### HOW TO COMPLETE THIS TASK
Below are entries. Reproduce exactly the lines between the line holding "(regs (own ct) [(1, 0xC000_0000_0000)]).walk" and the line holding "(regs (own ct) [(1, 0xC000_0000_0000)]).classAt", inclusive, and only those.

Saved entries:
<<<<
theorem witness_MatrixArithmetic :
    (let s := readRow (listed (own ct) [cmd 1 .running 0x20000])
     let k := cmd 1 .running 0x20000
     Alive s ∧ s.engineOn 0 = true ∧ (s.cur 0).cmds[0]? = some k ∧
       (s.cur 0).cmds.find? (fun q => decide (q.seq = k.seq) && decide (q.st = .running)) = some k ∧ k.wide = false ∧ k.stop = false ∧ k.rows < k.count ∧
       s.engineRead 0 thrMatrix k.seq k.eff rRead [k.row k.rows] = .ok (List.replicate 32 1) false []) ∧
      (let s := listed ct [cmd 4 .running 0]
       let k := cmd 4 .running 0
       Alive s ∧ (s.cur 0).cmds.find? (fun q => decide (q.seq = k.seq) && decide (q.st = .running)) = some k ∧
         s.engineOwes 0 k.ord k.scope = false) := by decide

/-- A copy of one granule from the first address of the scratch bank to its second granule. -/
def copyRec (moved : Nat) (st : CmdSt) : CopyRec :=
  { op := 0, ord := 0, scope := 0, tag := 1, e0 := 0xC000_0000_0000, e1 := 0xC000_0000_0010, e2 := 16, e3 := 0, moved := moved, st := st
    stop := false, status := 0, addr := 0, lost := 0, eff := 0, seq := 0 }

def copying (s : State) (l : List CopyRec) : State := s.modCur 0 (fun b => { b with copies := l, jseq := 300 })

/-- The copy has read its granule and written it. -/
def moving : State :=
  let s := copying (own ct) [copyRec 0 .running]
  let r := brought s thrCopy (.engine none false) (granules [0xC000_0000_0000])
  let w := brought s thrCopy (.engine (some (List.replicate 16 1)) false) [(0xC000_0000_0010, .done)]
  { s with accs := r.accs ++ w.accs }

theorem witness_Copies :
    (∀ i ∈ [Instr.cpy 0 0 1, .cpyx 0 0 1], let s := es (own ct) [(0, 0xC000_0000_0000), (1, 0xC000_0000_0010), (2, 16)]
      Issues i s ∧ (copyRec 0 .queued).badFields = false ∧ s.scopeAllowed 0 0 = true ∧ s.copyGated 0 (copyRec 0 .queued) = false ∧
        Closed ⟨0, 0⟩ s ∧ (copyRec 0 .queued).rowLen ≠ 0 ∧ (s.cur 0).copies.length < 256) ∧
      Issues (.cpy 0 0 1) (copying (es (own ct) [(2, 16)]) (List.replicate 256 (copyRec 0 .queued))) ∧
      (Issues (.cpyw 1) ct ∧ (ct.cur 0).copies = []) ∧
      (Issues (.cpyw 1) (copying ct [copyRec 0 .queued]) ∧ fld ((copying ct [copyRec 0 .queued]).rd ⟨0, 0⟩ 1) 0 5 = 0) ∧ Issues (.cpyq 3) ct ∧
      (let s := copying ct [copyRec 16 .running]
       let k := copyRec 16 .running
       Alive s ∧ s.engineOn 0 = true ∧ (s.cur 0).copies[0]? = some k ∧
         (s.cur 0).copies.find? (fun q => decide (q.seq = k.seq) && decide (q.st = .running)) = some k ∧ k.total ≤ k.moved ∧
         s.engineOwes 0 k.ord k.scope = false ∧ (s.cur 0).q3.length < tokenDepth) ∧
      (let k := copyRec 0 .running
       (moving.cur 0).copies.find? (fun q => decide (q.seq = k.seq) && decide (q.st = .running)) = some k ∧ k.moved < k.total ∧
         moving.cpyOk (ctxFn placeCtx) = true ∧
         moving.engineAll 0 thrCopy k.seq k.eff rRead none false (moving.rowPiece 0 k k.src) = .ok (List.replicate 16 1) false [] ∧
         moving.engineAll 0 thrCopy k.seq k.eff rWrite (some (fun _ => List.replicate 16 1)) false (moving.rowPiece 0 k k.dst) =
           .ok [] false []) := by decide

/-! ## The same: mapping, state registers, traps, pairs and gates -/

def outboxFull (s : State) : State := s.modCur 0 (fun b => { b with outbox := List.replicate 64 (.msg [] placeTrigger 0) })

/-- Context 1, a tenant's, runs on core 0: node 1 maps its first page, and it lost its second. -/
def tenant : State :=
  let s : State := { ct with nodes := [(1, { Node.free with st := .valid, holder := 1, lbase := 0x1000, len := 0x1000, rights := 0x3F })] }
  ((s.modCore 0 (fun k => { k with ctx := some 1 })).setBind 1 0 (ct.cur 0)).modCtx 1 (fun k => { k with
    st := .live, tombs := [⟨0x1000, 0x1000⟩] })

theorem witness_MappingRequestsAndQueries :
    (∀ i ∈ [Instr.map 1 2 1 3, .grant 1 2 1 3, .unmap 1 3, .release 1, .accept 1 3], Issues i ct ∧ Issues i (outboxFull ct) ∧
        (ct.cur 0).outbox.length < 64 ∧ 64 ≤ ((outboxFull ct).cur 0).outbox.length) ∧
      Issues (.mquery 1 3) ct ∧
      (let x := ident 0xC000_0000_0000
       (regs (own ct) [(1, 0xC000_0000_0000)]).walk placeCtx 0xC000_0000_0000 = .hit x ∧ x.attr < 4 ∧
         (regs (own ct) [(1, 0xC000_0000_0000)]).classAt x.la < 4 ∧ x.node = none) ∧
      (∃ x, tenant.walk 1 8 = .hit x ∧ x.attr < 4 ∧ tenant.classAt x.la < 4 ∧ x.node = some 1 ∧ (tenant.node 1).depth < 256) ∧
      (Issues (.mquery 1 3) (regs tenant [(1, 0x1008)]) ∧ (regs tenant [(1, 0x1008)]).walk 1 0x1008 = .tomb) ∧
      (Issues (.mquery 1 3) (regs tenant [(1, 0x2008)]) ∧ (regs tenant [(1, 0x2008)]).walk 1 0x2008 = .unmapped ∧
        ∀ p ∈ tenant.nodes, ∀ w ∈ p.2.vaParts, w.1 / 4096 ≠ 0x2008 / 4096) := by
  refine ⟨by decide, by decide, by decide, ⟨⟨0x1008, 0x3F, 0, some 1, false⟩, by decide⟩, by decide, by decide⟩

/-- CSRs by who may read them, at a thread that may and at one that may not. -/
theorem witness_StateRegisterReads :
    (∀ n ∈ [0x001, 0x002, 0x003, 0x008], Issues (.csrr (BitVec.ofNat 12 n) 3) ct ∧ Issues (.csrr (BitVec.ofNat 12 n) 3) mt) ∧
      Issues (.csrr 0x005 3) ct ∧ Issues (.csrr 0x005 3) mt ∧
      (∀ n ∈ [0x004, 0x006, 0x009, 0x00A, 0x011, 0x012, 0x018, 0x020, 0x021, 0x022, 0x030, 0x040], Issues (.csrr (BitVec.ofNat 12 n) 3) ct ∧
        Issues (.csrr (BitVec.ofNat 12 n) 3) mt) ∧
      (Issues (.csrr 0x010 3) mt ∧ Issues (.csrr 0x010 3) ct) ∧
      (∀ n ∈ [0x100, 0x101, 0x102, 0x103, 0x104, 0x105, 0x106, 0x107, 0x108, 0x109, 0x10A, 0x10B, 0x10C, 0x10D], Issues (.csrr (BitVec.ofNat 12 n) 3) (hand ct) ∧
        (hand ct).inHandler (hand ct).focus = true ∧ Issues (.csrr (BitVec.ofNat 12 n) 3) ct ∧ ct.inHandler ct.focus = false) := by decide

theorem witness_StateRegisterWrites :
    (∀ n ∈ [0x011, 0x040, 0x008, 0x012], ∀ i ∈ [Instr.csrw (BitVec.ofNat 12 n) 1 3, .csrs (BitVec.ofNat 12 n) 1 3, .csrc (BitVec.ofNat 12 n) 1 3],
        Issues i ct) ∧
      (∀ i ∈ [Instr.csrw 0x010 1 3, .csrs 0x010 1 3, .csrc 0x010 1 3], Issues i mt) ∧
      (∀ n ∈ [0x100, 0x101, 0x102, 0x103, 0x105, 0x107, 0x10C, 0x10D],
        ∀ i ∈ [Instr.csrw (BitVec.ofNat 12 n) 1 3, .csrs (BitVec.ofNat 12 n) 1 3, .csrc (BitVec.ofNat 12 n) 1 3], Issues i (hand ct)) ∧
      (∀ i ∈ [Instr.csrw 0x109 1 3, .csrs 0x109 1 3, .csrc 0x109 1 3], Issues i (hand ct)) ∧
      (∀ n ∈ [0x001, 0x002, 0x003, 0x004, 0x005, 0x006, 0x009, 0x00A, 0x021, 0x030],
        ∀ i ∈ [Instr.csrw (BitVec.ofNat 12 n) 1 3, .csrs (BitVec.ofNat 12 n) 1 3, .csrc (BitVec.ofNat 12 n) 1 3], Issues i ct) := by decide

/-- Bank 0 alone is a FIFO bank, and bank 1 belongs to another context. -/
def banked : State := ct.modCore 0 (fun k => { k with bankcfg := 0x12, bankOwner := [(1, 9)] })

theorem witness_StateRegisterWrites_fields :
    (∀ n ∈ [0x104, 0x106, 0x108, 0x10A, 0x10B],
      ∀ i ∈ [Instr.csrw (BitVec.ofNat 12 n) 1 3, .csrs (BitVec.ofNat 12 n) 1 3, .csrc (BitVec.ofNat 12 n) 1 3], Issues i (hand ct)) ∧
      (∀ n ∈ [0x018, 0x020], ∀ i ∈ [Instr.csrw (BitVec.ofNat 12 n) 1 3, .csrs (BitVec.ofNat 12 n) 1 3, .csrc (BitVec.ofNat 12 n) 1 3],
        Issues i ct ∧ Issues i banked) ∧
      (let mode := fun n => fld (banked.core 0).bankcfg (4 * n) 2
       mode 0 = 2 ∧ mode 1 = 1 ∧ (∀ m < 16, mode m = 2 → m ≤ 0) ∧ SMap.find? (banked.core 0).bankOwner 1 ≠ (banked.core 0).ctx) ∧
      ((hand ct).core 0).sbusy = false := by decide

/-- Core 0 may run paired, and core 1 holds the same context. -/
def pairable : State :=
  ((ct.modCore 0 (fun k => { k with kclass := 0x80 })).modCore 1 (fun k => { k with ctx := some placeCtx })).setBind placeCtx 1
    { Bind.zero with st := .bound }

theorem witness_PrivilegedOutsideHandler :
    ct.inHandler ct.focus = false ∧ (∀ n ∈ [0x100, 0xFFF], issue (.csrr (BitVec.ofNat 12 n) 3) ct = .go ∨
        issue (.csrr (BitVec.ofNat 12 n) 3) ct = .illegal) ∧
      (issue .eret ct = .go ∨ issue .eret ct = .illegal) ∧ Issues (.trap 1) ct ∧ (Issues .brkpt ct ∧ ct.sessionOn ct.focus = false) ∧
      (Issues .unpair ct ∧ ct.effClass 0 = 0 ∧ (ct.core 0).pair = PairSt.none) ∧
      Issues .pair pairable ∧ (pairable.core 0).kclass.getLsbD 7 = true ∧ (pairable.core 0).pair = PairSt.none ∧
      (∀ k < 16, ((pairable.bind (pairable.ctxOf 0) 1).slot k).st = .empty) ∧ pairable.partnerFree 0 = true := by decide

theorem witness_ExactTraps :
    (∀ s ∈ [ct, hand ct, mt], issue (.trap 1) s = .go ∧ issue (.unassignedEncoding 0xFFFF_FFFF) s = .illegal) ∧
      ct.focus = ⟨0, 0⟩ ∧ ct.inHandler ct.focus = false ∧ (hand ct).inHandler (hand ct).focus = true ∧
      ((hand ct).core 0).ctx = some placeCtx ∧ mt.focus = ⟨0, 1⟩ := by decide

theorem witness_HandlerReturn :
    (Issues .eret ((hand ct).modCore 0 (fun k => { k with sbusy := true })) ∧ Issues .eret (hand ct)) ∧ (hand ct).inHandler ⟨0, 0⟩ = true ∧
      ((hand ct).core 0).sbusy = false ∧ ((hand ct).core 0).ctx = some placeCtx ∧ ((hand ct).core 0).pair.mode = .off ∧
      ((hand ct).core 0).saving = false ∧ ((hand ct).cur 0).act.isSome = true ∧ ((hand ct).cur 0).loop = none ∧
      (hand ct).trapLogFull 0 = false ∧ ((hand ct).cur 0).st ≠ .saving ∧ recValid ((hand ct).slotRec 0) = false ∧
      (let s := (hand ct).modCur 0 (fun b => { b with act := none })
       Issues .eret s ∧ (s.cur 0).act = none) ∧
      (let s := ((hand ct).modCur 0 (fun b => { b with st := .saving })).modCore 0 (fun k => { k with saving := true })
       Issues .eret s ∧ (s.cur 0).st = .saving ∧ (s.core 0).saving = true) ∧
      (let s := (hand ct).modCur 0 (fun b => { b with st := .saving })
       Issues .eret s ∧ (s.cur 0).pendBits.getLsbD pPreempt = false ∧ (s.core 0).saving = false) ∧
      (let s := (hand ct).modCur 0 (fun b => { b with st := .saving, pendBits := 16 })
       Issues .eret s ∧ (s.cur 0).pendBits.getLsbD pPreempt = true ∧ (s.core 0).saving = false) := by decide

/-- A debug session covers the context. -/
def session (s : State) : State := { s with dbg := { Debug.off with isOpen := true, ctxid := placeCtx } }

/-- The context lies in compartment 1 and has one gate over everything. -/
def gated (e : List (Nat × Word)) : State :=
  (es ct e).modCtx placeCtx (fun k => { k with comp := 1, gates := [⟨0, 0x1_0000, 7, 2⟩] })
>>>>
### EXERCISE RESPONSE
       (regs (own ct) [(1, 0xC000_0000_0000)]).walk placeCtx 0xC000_0000_0000 = .hit x ∧ x.attr < 4 ∧
         (regs (own ct) [(1, 0xC000_0000_0000)]).classAt x.la < 4 ∧ x.node = none) ∧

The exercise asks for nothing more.